Job Recruitment Website - Social security inquiry - There are several types of endowment insurance.

There are several types of endowment insurance.

At present, the national pension insurance systems in the world can be divided into three types, namely, insurance-funded (also known as traditional) pension insurance, compulsory savings pension insurance (also known as provident fund model) and national overall pension insurance.

Guaranteed endowment insurance is one of the modes of endowment insurance. The government passed relevant legislation as the basis for enforcement. In addition to individuals paying endowment insurance premiums and enterprises paying social insurance premiums for employees, the government also allocates funds from the government as part of the insurance fund according to law. After the insured reaches a certain age and retires, he can get a regular pension after canceling his labor obligations, and the amount is usually related to the income level at work. The United States and Japan adopt this model. Emphasizing self-protection at the same time of state funding embodies the unity of rights and obligations and has strong social mutual assistance. The shortcomings are as follows: the standard of paying endowment insurance premium is very complicated and difficult to master; With the acceleration of population aging, the burden of the state, enterprises and social members will become heavier and heavier, which will restrict a country's economic development. Countries implementing this model began to turn to multi-level pension insurance, that is, to establish different levels of pension insurance systems according to different pension insurance objectives.
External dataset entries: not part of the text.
-- ==== Sys2Proof/Machine/EngineRun.lean ====
section
/-! DEFINITION. The engines at work: the steps of R84, transfers (R292-R296), reductions (R297, R352-R354), tile moves
(R35-R37, R295, R301), arming (R298, R299), and remote parts with handler starts (R178, R293). -/
namespace Sys2Proof.Machine

/-! ## Commands in progress -/

/-- Changes a command. -/
def modCmd (s : State) (k id : Nat) (f : Cmd → Cmd) : State :=
  modCore s k fun c => match mlook c.cmds id with
    | none => c
    | some m => { c with cmds := mput c.cmds id (f m) }

/-- Step 3 or 4 ends with a status; a failed command performs no remote part (R293). -/
def finish (s : State) (k : Nat) (m : Cmd) (status eva : Nat) : State :=
  modCmd s k m.id fun m => { m with st := .done, passed := true, status := if m.status = 0 then status else m.status, eva := eva }

/-- The command's own source of writes. -/
def cmdSrc (k : Nat) (m : Cmd) : WSrc := .cmd k m.q m.id

/-- Writes of a command that are on their way to peers. -/
def peerLeft (s : State) (k : Nat) (m : Cmd) : Nat := (s.peerOut.filter fun o => o.src = cmdSrc k m).length

/-- Words of a transfer control word XCTL (R293). -/
def xHS (x : Word) : Bool := bit x 63
def xRS (x : Word) : Bool := bit x 57
def xLen (x : Word) : Nat := bits x 0 22

/-! ## Translation by an engine (R29) -/

/-- Where an engine's access goes. -/
inductive ETr where
  | at_ (pa : Nat) (a : Attr)
  | walk (w : Walk)
  | stop (status : Nat)
  deriving DecidableEq, Repr

/-- One page part of a command's access: faults that a cached translation shows are fault status, others pend (R29). -/
def engTr (s : State) (k : Nat) (m : Cmd) (va : Nat) (write flash : Bool) : ETr :=
  let kind := if write then AccKind.engWrite else AccKind.engRead
  if 2 ^ 56 ≤ va then .stop 2 else
  match translate s k va kind m.system flash with
  | .ok pa a => .at_ pa a
  | .trap _ => .stop 2
  | .walk => .walk { core := k, idx := 32 + m.q, ctx := (core s k).ctx, va := va, kind := kind, system := m.system, opt := flash, pc := m.pc, slot := m.id }

/-- A range cut at 64 KiB boundaries: start and length of each part. -/
def pageCuts (va n : Nat) : List (Nat × Nat) :=
  if n = 0 then [] else
  (List.range ((va + n - 1) / 65536 + 1 - va / 65536)).map fun i =>
    let a := if i = 0 then va else (va / 65536 + i) * 65536
    let e := (va / 65536 + i + 1) * 65536
    (a, (if e < va + n then e else va + n) - a)

/-- A part of a range on one page, translated. -/
structure Part where
  va : Nat
  pa : Nat
  n : Nat
  a : Attr
  deriving DecidableEq, Repr

/-- All parts of some ranges translated, or the first that does not translate. -/
def engTrAll (s : State) (k : Nat) (m : Cmd) (write flash : Bool) : List (Nat × Nat) → Except (ETr × Nat) (List Part)
  | [] => .ok []
  | (va, n) :: r =>
    match engTr s k m va write flash with
    | .at_ pa a => match engTrAll s k m write flash r with
      | .ok l => .ok (⟨va, pa, n, a⟩ :: l)
      | .error e => .error e
    | e => .error (e, va)

/-! ## Flash pages (R101-R104) -/

/-- Handles of a tier whose range holds a page and that are not Free: handle and control word. -/
def handlesOf (s : State) (t n : Nat) : List (Nat × Word) :=
  ((List.range 64).map fun h => (h, rdReg s (.fahCtl t h))).filter fun (_, v) => bits v 62 2 ≠ 0 && bits v 0 29 ≤ n && n ≤ bits v 29 29

/-- Status of reading a page of a tier: 0, unwritten or uncorrectable (R101, R103). -/
def flashPageSt (s : State) (t n : Nat) : Nat :=
  if !mget false s.flashW (t * 2 ^ 29 + n) then 9
  else if (handlesOf s t n).any fun (h, v) =>
      let p := rdReg s (.fahPtr t h)
      if bits v 62 2 = 2 then decide (bits p 0 30 ≤ n) else decide (bits p 30 30 ≤ n) then 9
  else if (List.range 1024).any fun i => mget false s.bad ((2 ^ 48 + t * 2 ^ 41 + n * 4096) / 4 + i) then 5
  else 0

/-- Status of reading a flash range, and the offset in it of the first page that fails. -/
def flashRange (s : State) (pa n : Nat) : Nat × Nat :=
  let t := pa / 2 ^ 41 % 4
  let p0 := pa % 2 ^ 41 / 4096
  ((List.range ((pa % 2 ^ 41 + n - 1) / 4096 + 1 - p0)).findSome? fun i =>
    let st := flashPageSt s t (p0 + i)
    if st = 0 then none else some (st, 4096 * i - pa % 4096)).getD (0, 0)

/-- Bytes of flash; the cells where two ranges overlap hold free values (R104). -/
def flashBytes (s : State) (pa n : Nat) : State × List (Byte × Bool) :=
  let t := pa / 2 ^ 41 % 4
  let twice (a : Nat) : Bool := 1 < (handlesOf s t (a % 2 ^ 41 / 4096)).length
  ({ s with fresh := s.fresh + n },
   (List.range n).map fun i => (if twice (pa + i) then Config.flashOverlap (s.fresh + i) else rdByte s (pa + i), false))

/-! ## Reading and writing physical ranges (R50, R52, R84) -/

/-- Why a read at the home gives no data, and at which word. -/
inductive RErr where
  | wait (w : Nat)
  | lost (w : Nat)
  | bad (w : Nat)
  deriving DecidableEq, Repr

/-- One word read by an engine: a device register or the word at its home. -/
def engWord (s : State) (port w : Nat) : Except RErr (State × Lane) :=
  if spaceOf (4 * w) = 2 then
    let (s, v) := regWord s w
    .ok (s, ⟨v, false⟩)
  else match homeRead s w port with
    | .value x => .ok (s, x)
    | .wait => .error (.wait w)
    | .ownerLost => .error (.lost w)
    | .bad => .error (.bad w)

/-- Words read in order. -/
def engWords (s : State) (port : Nat) : List Nat → Except RErr (State × List Lane)
  | [] => .ok (s, [])
  | w :: r => match engWord s port w with
    | .error e => .error e
    | .ok (s, x) => match engWords s port r with
      | .error e => .error e
      | .ok (s, xs) => .ok (s, x :: xs)

/-- Bytes of words, each with its word's poison bit. -/
def lanesToBytes (xs : List Lane) : List (Byte × Bool) :=
  xs.flatMap fun x => (List.range 4).map fun i => (BitVec.ofNat 8 (x.v.toNat / 2 ^ (8 * i)), x.p)

/-- Bytes of a physical range. -/
def engRead (s : State) (k pa n : Nat) : Except RErr (State × List (Byte × Bool)) :=
  if isFlashPa pa then .ok (flashBytes s pa n) else
  let ws := (List.range ((pa % 4 + n + 3) / 4)).map fun i => pa / 4 + i
  match engWords s (retOf k) ws with
  | .error e => .error e
  | .ok (s, xs) => .ok (touchReads s (ws.filter fun w => isHbm (4 * w)), ((lanesToBytes xs).drop (pa % 4)).take n)

/-- Bytes of several parts, joined; an error with the VA it stands at. -/
def engReads (s : State) (k : Nat) : List Part → Except (RErr × Nat) (State × List (Byte × Bool))
  | [] => .ok (s, [])
  | p :: r => match engRead s k p.pa p.n with
    | .error e => .error (e, match e with
      | .wait _ => p.va
      | .lost w => p.va + (4 * w - p.pa)
      | .bad w => p.va + (4 * w - p.pa))
    | .ok (s, bs) => match engReads s k r with
      | .error e => .error e
      | .ok (s, cs) => .ok (s, bs ++ cs)

/-- Bytes of a scratchpad range. -/
def spmRead (c : Core) (a n : Nat) : List (Byte × Bool) :=
  ((lanesToBytes ((List.range ((a % 4 + n + 3) / 4)).map fun i => spmWord c (a / 4 + i))).drop (a % 4)).take n

/-- A write of the same queue to words lo to hi has still to perform (R180). -/
def queueWrites (s : State) (k q lo hi : Nat) : Bool :=
  (s.net ++ s.held).any fun m => match m with
    | .homeWrite h => (match h.src with
      | .cmd a b _ => a = k && b = q && lo ≤ h.w && h.w ≤ hi
      | _ => false)
    | .orderedContribution o => (match o.src with
      | .cmd a b _ => a = k && b = q && o.words.any fun w => lo ≤ w && w ≤ hi
      | _ => false)
    | _ => false

/-- What a register will read as once the writes on their way to it are performed (R11). -/
def regSoon (s : State) (pa : Nat) : Word :=
  s.net.foldl (fun v i => match i with
    | .registerWrite a x => if a = pa then (v &&& ~~~x.mask) ||| (x.v &&& x.mask) else v
    | _ => v) (match readAt s pa with
    | some r => regValue s r
    | none => 0)

/-- One word of an engine's write to device registers: its bits join those of the same register (R11, R36, R297; log entry 14). -/
def addPut (s : State) (l : List (Nat × RegPut)) (h : HomeWr) : List (Nat × RegPut) :=
  let pa := 4 * h.w / 8 * 8
  let lo := 32 * (h.w % 2)
  let mask : W32 := match h.op with
    | .write => mergeW 0 (-1) h.mask
    | .bits m => m
    | .combine _ _ _ => -1
  let x := (hwValue h ⟨BitVec.ofNat 32 (bits (regSoon s pa) lo 32), false⟩).1
  let put : RegPut := ⟨setBits 0 lo 32 x.v.toNat, setBits 0 lo 32 mask.toNat, h.src⟩
  match l.getLast? with
  | some (a, y) => if a = pa then l.dropLast ++ [(pa, ⟨(y.v &&& ~~~put.mask) ||| (put.v &&& put.mask), y.mask ||| put.mask, h.src⟩)] else l ++ [(pa, put)]
  | none => [(pa, put)]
Compulsory savings endowment insurance is an endowment insurance system mainly implemented in developing countries in Southeast Asia. Its name is "Central Provident Fund System", which was first produced in 1950s. According to incomplete statistics, there are about a dozen countries, such as Fiji, Ghana, India, Indonesia, Malaysia, Kenya, Nepal, Nigeria, Singapore, Sri Lanka, Tanzania, Uganda, Zambia and Solo Islands. Among them, Singapore's achievements are the most remarkable. Its biggest feature is that it does not need state financial allocation, and it forces employees and employers to take out insurance at the same time. Fully realized the principle of self-protection.

The national overall endowment insurance system refers to a typical welfare endowment insurance system in which the state (or the state and the employing unit) bears the endowment insurance premium of employees in full, and the employees do not pay.

The role of endowment insurance:

1. Old-age security: The most basic function of old-age insurance is to provide old-age security for the insured and ensure that they have a certain source of livelihood after retirement. At present, China's social security system is constantly improving, and endowment insurance has become one of the main components of China's social security. After paying a certain pension insurance premium, the insured can get basic pension insurance benefits after retirement, thus alleviating the economic pressure after retirement.

2. Improve the quality of retirement life: In addition to the basic old-age insurance, there are additional old-age insurance such as enterprise annuity and occupational annuity. These extra old-age insurance can further improve the quality of retirement life. Enterprise annuity is a form for enterprises to strengthen the welfare protection for employees, which can supplement the deficiency of basic old-age insurance and provide better retirement benefits. Occupational annuity is an old-age insurance plan managed by professional organizations or trade associations, and it is also a way for enterprises to strengthen employee welfare protection.

3. Promote consumption upgrading: The popularization of endowment insurance can also promote consumption upgrading. Old-age insurance provides retirement protection for the elderly, so that the elderly are no longer dragged down by economic pressure, thus having more funds for daily life and consumption. This also means that with the popularization and improvement of endowment insurance, the consumption power of the elderly will be improved, which will help promote consumption upgrading.

4. Relieve the family's economic pressure: The popularization of endowment insurance can also alleviate the family's economic pressure. Under the traditional mode of providing for the aged, children need to bear the burden of providing for the aged after their parents retire. With the development of old-age insurance, the elderly can get certain retirement benefits through old-age insurance, reducing the financial burden of their children. This can not only improve the quality of life of the elderly, but also enable children to face the pressure and work of daily life more calmly.

To sum up, old-age insurance can not only provide old-age security, but also improve the quality of retirement life, promote consumption upgrading, and reduce family economic pressure. As an important social security system, the popularization and perfection of endowment insurance will help to meet the needs of the elderly and promote social progress.

Legal basis:

People's Republic of China (PRC) social insurance law

Article 12

The employing unit shall pay the basic old-age insurance premium according to the proportion of the total wages of its employees stipulated by the state, and record it in the basic old-age insurance pooling fund.

Employees shall pay the basic old-age insurance premium in accordance with the proportion of wages stipulated by the state and record it in their personal accounts.

Individual industrial and commercial households without employees, part-time employees who have not participated in the basic old-age insurance in the employing unit and other flexible employees who have participated in the basic old-age insurance shall pay the basic old-age insurance premiums in accordance with state regulations and record them in the basic old-age insurance pooling fund and individual accounts respectively.